The task = Among the records that follow, find the line with "-- ==== Sys2Proof/Config.lean" and the line with "(code : StatusField) (d : Byte)". Set down those lines and all lines between them exactly, without adding anything.
Start of Records to process
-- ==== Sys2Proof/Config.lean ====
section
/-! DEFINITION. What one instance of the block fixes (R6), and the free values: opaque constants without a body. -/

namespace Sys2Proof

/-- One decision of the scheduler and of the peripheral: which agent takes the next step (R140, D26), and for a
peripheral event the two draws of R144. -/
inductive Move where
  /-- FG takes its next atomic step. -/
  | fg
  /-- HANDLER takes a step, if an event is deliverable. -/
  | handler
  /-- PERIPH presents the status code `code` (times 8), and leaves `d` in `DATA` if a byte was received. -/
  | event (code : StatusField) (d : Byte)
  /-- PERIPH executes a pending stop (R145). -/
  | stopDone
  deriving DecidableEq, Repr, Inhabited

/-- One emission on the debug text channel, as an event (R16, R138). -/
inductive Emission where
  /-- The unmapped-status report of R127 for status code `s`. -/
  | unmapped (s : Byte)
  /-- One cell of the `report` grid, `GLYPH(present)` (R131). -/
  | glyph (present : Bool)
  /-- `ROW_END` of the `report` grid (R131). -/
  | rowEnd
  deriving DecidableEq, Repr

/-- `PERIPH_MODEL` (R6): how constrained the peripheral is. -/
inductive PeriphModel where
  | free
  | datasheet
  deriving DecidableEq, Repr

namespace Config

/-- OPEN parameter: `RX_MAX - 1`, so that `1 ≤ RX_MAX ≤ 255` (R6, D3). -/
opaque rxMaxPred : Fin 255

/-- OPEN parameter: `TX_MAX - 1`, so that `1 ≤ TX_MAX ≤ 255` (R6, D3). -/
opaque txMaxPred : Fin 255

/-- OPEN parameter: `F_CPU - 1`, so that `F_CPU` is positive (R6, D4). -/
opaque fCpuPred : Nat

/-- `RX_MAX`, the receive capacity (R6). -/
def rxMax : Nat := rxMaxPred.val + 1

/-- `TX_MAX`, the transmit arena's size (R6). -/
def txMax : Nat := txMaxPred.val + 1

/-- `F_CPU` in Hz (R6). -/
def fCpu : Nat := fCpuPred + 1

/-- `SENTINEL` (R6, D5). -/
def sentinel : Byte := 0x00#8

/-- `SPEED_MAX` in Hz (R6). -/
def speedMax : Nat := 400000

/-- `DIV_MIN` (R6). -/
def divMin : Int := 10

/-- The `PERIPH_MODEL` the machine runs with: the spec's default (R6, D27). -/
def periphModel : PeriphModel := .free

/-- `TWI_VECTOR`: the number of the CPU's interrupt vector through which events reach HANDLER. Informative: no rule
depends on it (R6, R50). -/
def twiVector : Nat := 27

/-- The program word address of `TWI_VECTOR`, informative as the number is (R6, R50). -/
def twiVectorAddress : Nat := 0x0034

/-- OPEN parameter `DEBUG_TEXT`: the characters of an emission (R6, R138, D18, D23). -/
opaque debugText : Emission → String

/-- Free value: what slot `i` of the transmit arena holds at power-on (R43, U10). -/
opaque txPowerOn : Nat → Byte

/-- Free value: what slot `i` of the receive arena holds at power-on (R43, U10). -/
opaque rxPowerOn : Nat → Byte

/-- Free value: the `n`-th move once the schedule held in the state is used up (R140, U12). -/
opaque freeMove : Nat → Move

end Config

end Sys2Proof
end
End of Records to process
Start of Records to process
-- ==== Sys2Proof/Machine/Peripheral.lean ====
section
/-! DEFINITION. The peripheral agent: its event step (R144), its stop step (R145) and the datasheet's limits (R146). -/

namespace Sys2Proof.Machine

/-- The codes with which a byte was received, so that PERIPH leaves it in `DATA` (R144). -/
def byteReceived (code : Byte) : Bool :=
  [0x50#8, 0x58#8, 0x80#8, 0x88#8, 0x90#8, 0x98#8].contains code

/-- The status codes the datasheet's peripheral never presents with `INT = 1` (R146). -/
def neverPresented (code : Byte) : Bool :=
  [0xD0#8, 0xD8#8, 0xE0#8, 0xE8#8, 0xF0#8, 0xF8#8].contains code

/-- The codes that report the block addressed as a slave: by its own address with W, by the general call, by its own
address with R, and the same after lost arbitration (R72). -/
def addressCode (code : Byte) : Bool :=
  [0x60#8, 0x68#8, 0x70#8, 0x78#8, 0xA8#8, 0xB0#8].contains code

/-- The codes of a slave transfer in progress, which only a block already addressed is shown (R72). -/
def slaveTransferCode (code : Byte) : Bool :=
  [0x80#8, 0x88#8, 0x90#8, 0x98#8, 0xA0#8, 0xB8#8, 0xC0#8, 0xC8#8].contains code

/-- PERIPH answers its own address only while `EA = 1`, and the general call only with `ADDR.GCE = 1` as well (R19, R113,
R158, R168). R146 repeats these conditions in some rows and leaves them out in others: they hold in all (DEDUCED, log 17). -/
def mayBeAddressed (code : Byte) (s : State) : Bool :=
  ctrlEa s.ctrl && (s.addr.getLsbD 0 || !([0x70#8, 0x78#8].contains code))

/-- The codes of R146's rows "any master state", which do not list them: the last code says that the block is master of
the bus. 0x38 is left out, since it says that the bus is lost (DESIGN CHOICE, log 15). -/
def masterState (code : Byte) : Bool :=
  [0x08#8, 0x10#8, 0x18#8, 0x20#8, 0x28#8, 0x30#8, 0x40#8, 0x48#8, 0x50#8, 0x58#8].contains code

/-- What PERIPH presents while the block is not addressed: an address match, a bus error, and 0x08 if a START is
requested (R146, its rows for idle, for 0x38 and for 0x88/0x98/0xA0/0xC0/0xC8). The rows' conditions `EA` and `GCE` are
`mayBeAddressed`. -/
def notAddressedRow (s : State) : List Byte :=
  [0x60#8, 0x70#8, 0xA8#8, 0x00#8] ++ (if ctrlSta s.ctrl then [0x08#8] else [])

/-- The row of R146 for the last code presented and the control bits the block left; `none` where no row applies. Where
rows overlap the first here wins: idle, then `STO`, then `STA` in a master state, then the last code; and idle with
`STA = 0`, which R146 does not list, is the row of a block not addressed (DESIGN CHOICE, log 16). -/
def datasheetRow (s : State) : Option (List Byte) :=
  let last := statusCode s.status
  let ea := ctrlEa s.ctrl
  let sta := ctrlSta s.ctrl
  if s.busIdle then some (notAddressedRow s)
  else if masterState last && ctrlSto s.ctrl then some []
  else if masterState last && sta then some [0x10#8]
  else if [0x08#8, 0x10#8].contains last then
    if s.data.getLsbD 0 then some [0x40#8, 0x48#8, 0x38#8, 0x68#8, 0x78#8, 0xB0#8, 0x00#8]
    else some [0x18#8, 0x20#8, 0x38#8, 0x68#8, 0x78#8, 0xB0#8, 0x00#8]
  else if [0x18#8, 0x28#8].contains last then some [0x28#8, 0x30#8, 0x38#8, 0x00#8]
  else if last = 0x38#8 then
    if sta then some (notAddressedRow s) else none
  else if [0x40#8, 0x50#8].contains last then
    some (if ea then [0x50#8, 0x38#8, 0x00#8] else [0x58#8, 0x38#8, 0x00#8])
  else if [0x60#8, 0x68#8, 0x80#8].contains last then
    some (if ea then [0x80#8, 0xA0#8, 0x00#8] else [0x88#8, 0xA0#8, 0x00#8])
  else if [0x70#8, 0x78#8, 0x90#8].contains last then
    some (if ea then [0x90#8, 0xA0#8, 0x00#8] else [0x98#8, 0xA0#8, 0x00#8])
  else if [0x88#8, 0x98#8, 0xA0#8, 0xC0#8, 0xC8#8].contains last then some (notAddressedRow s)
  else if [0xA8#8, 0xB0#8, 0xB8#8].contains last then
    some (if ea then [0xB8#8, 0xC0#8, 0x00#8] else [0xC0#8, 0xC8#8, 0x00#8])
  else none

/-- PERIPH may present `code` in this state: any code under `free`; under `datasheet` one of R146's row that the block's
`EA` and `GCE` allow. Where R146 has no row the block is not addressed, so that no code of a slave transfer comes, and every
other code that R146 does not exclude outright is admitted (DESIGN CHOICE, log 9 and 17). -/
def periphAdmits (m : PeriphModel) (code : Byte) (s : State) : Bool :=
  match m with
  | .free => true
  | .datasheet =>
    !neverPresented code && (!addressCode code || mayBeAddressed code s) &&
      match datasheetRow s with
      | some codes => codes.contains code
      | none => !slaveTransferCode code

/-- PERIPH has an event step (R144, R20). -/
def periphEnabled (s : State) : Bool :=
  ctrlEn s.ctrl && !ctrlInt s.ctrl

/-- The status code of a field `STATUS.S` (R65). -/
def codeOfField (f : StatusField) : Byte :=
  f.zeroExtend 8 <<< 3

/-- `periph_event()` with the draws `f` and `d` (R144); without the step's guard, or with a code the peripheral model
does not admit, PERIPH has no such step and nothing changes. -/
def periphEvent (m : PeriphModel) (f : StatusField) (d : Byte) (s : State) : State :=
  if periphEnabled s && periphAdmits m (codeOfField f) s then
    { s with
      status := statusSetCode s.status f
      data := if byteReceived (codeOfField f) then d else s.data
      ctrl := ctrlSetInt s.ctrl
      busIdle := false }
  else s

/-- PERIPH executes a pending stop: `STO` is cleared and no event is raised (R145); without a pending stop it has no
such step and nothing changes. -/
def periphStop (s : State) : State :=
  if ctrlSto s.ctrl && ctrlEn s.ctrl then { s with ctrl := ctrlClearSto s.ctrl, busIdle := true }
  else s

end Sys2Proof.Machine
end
End of Records to process
Start of Records to process
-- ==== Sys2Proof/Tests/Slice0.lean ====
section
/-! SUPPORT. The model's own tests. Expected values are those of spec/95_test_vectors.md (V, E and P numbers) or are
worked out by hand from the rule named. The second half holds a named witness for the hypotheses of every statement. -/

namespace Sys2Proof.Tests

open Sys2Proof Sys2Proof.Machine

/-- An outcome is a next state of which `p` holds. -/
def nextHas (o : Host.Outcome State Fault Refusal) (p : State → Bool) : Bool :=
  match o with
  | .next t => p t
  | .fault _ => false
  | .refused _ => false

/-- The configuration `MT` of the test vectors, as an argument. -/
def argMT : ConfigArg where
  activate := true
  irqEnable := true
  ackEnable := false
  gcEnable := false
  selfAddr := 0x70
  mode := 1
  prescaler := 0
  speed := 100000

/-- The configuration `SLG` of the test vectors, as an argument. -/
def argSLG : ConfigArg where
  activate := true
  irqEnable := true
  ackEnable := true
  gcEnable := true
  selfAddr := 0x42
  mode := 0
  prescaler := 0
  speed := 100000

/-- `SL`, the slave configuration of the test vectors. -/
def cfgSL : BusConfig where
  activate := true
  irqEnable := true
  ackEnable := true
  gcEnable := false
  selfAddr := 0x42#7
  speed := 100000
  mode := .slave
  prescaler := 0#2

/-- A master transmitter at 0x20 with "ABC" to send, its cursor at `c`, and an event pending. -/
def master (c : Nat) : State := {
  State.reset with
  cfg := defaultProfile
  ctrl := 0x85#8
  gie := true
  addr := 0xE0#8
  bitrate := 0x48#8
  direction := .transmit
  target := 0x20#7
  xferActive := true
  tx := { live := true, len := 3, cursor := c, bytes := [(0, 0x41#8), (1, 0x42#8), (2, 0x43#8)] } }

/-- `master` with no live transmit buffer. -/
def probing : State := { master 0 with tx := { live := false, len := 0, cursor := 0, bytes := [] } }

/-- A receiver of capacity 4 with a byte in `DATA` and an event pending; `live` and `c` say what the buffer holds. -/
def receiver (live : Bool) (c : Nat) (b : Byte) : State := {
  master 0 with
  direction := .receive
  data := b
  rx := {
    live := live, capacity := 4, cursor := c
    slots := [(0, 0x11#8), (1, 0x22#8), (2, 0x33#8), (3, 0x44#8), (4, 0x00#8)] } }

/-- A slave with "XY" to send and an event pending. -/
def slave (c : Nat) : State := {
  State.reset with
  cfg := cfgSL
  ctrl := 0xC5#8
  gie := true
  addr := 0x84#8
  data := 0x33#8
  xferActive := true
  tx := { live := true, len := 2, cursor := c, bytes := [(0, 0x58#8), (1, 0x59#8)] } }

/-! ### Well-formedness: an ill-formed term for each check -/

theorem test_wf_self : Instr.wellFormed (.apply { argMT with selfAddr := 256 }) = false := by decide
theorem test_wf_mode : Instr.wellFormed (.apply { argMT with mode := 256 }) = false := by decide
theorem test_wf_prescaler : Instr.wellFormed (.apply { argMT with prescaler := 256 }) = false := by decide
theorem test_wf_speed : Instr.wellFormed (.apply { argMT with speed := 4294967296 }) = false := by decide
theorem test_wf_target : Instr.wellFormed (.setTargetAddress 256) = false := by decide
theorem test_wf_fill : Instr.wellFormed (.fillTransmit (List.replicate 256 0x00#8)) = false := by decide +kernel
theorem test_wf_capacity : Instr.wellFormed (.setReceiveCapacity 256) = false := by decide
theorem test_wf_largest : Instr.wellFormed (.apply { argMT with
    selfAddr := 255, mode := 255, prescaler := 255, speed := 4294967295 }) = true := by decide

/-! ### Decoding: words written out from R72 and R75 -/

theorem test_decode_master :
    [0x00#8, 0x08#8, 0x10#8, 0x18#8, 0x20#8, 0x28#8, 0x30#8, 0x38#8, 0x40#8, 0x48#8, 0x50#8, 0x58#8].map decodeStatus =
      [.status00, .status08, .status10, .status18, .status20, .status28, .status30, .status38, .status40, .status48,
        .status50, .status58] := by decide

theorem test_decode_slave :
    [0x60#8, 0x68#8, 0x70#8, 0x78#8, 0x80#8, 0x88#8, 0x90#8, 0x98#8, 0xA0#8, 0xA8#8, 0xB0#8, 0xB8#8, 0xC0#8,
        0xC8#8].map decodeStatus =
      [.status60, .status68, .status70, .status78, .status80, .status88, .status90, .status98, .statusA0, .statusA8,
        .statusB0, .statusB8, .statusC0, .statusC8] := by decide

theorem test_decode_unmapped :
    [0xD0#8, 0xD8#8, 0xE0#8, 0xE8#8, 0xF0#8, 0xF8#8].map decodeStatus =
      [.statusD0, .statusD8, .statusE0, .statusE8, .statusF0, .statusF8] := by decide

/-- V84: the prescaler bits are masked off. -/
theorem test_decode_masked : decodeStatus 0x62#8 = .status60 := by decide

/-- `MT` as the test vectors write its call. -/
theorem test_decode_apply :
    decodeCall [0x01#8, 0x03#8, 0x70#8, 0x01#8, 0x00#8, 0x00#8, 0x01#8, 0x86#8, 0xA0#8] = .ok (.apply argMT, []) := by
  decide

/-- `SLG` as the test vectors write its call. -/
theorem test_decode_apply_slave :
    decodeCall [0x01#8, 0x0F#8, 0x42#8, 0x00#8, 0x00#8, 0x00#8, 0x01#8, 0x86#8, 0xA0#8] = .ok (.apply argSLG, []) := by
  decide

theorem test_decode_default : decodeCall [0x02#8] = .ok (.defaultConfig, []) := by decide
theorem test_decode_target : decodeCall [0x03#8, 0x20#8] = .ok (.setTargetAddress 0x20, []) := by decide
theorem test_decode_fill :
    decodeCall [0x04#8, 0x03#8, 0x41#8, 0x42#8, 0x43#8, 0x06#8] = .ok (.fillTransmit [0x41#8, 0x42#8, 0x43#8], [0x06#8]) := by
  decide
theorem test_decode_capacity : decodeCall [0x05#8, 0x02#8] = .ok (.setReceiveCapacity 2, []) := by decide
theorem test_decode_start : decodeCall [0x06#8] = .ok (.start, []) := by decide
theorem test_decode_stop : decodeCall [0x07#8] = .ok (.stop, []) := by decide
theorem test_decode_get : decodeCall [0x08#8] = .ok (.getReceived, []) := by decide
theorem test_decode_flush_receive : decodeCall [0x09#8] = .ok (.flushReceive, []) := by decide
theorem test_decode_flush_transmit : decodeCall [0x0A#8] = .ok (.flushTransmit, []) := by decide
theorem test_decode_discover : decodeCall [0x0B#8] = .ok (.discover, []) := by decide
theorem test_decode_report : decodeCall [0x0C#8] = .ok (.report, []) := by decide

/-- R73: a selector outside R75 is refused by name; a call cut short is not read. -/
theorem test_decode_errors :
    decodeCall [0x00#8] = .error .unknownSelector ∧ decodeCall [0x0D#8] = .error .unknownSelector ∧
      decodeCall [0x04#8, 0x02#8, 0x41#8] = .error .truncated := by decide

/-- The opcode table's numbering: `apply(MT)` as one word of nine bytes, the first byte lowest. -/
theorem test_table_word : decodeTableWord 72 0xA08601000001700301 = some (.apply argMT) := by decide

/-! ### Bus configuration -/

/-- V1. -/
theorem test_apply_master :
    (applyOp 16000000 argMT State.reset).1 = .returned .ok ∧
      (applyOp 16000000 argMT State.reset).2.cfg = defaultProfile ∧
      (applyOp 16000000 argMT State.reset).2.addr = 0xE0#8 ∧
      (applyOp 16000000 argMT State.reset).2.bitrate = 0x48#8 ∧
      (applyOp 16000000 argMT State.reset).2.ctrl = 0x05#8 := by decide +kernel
End of Records to process
Written reply =
-- ==== Sys2Proof/Config.lean ====
section
/-! DEFINITION. What one instance of the block fixes (R6), and the free values: opaque constants without a body. -/

namespace Sys2Proof

/-- One decision of the scheduler and of the peripheral: which agent takes the next step (R140, D26), and for a
peripheral event the two draws of R144. -/
inductive Move where
  /-- FG takes its next atomic step. -/
  | fg
  /-- HANDLER takes a step, if an event is deliverable. -/
  | handler
  /-- PERIPH presents the status code `code` (times 8), and leaves `d` in `DATA` if a byte was received. -/
  | event (code : StatusField) (d : Byte)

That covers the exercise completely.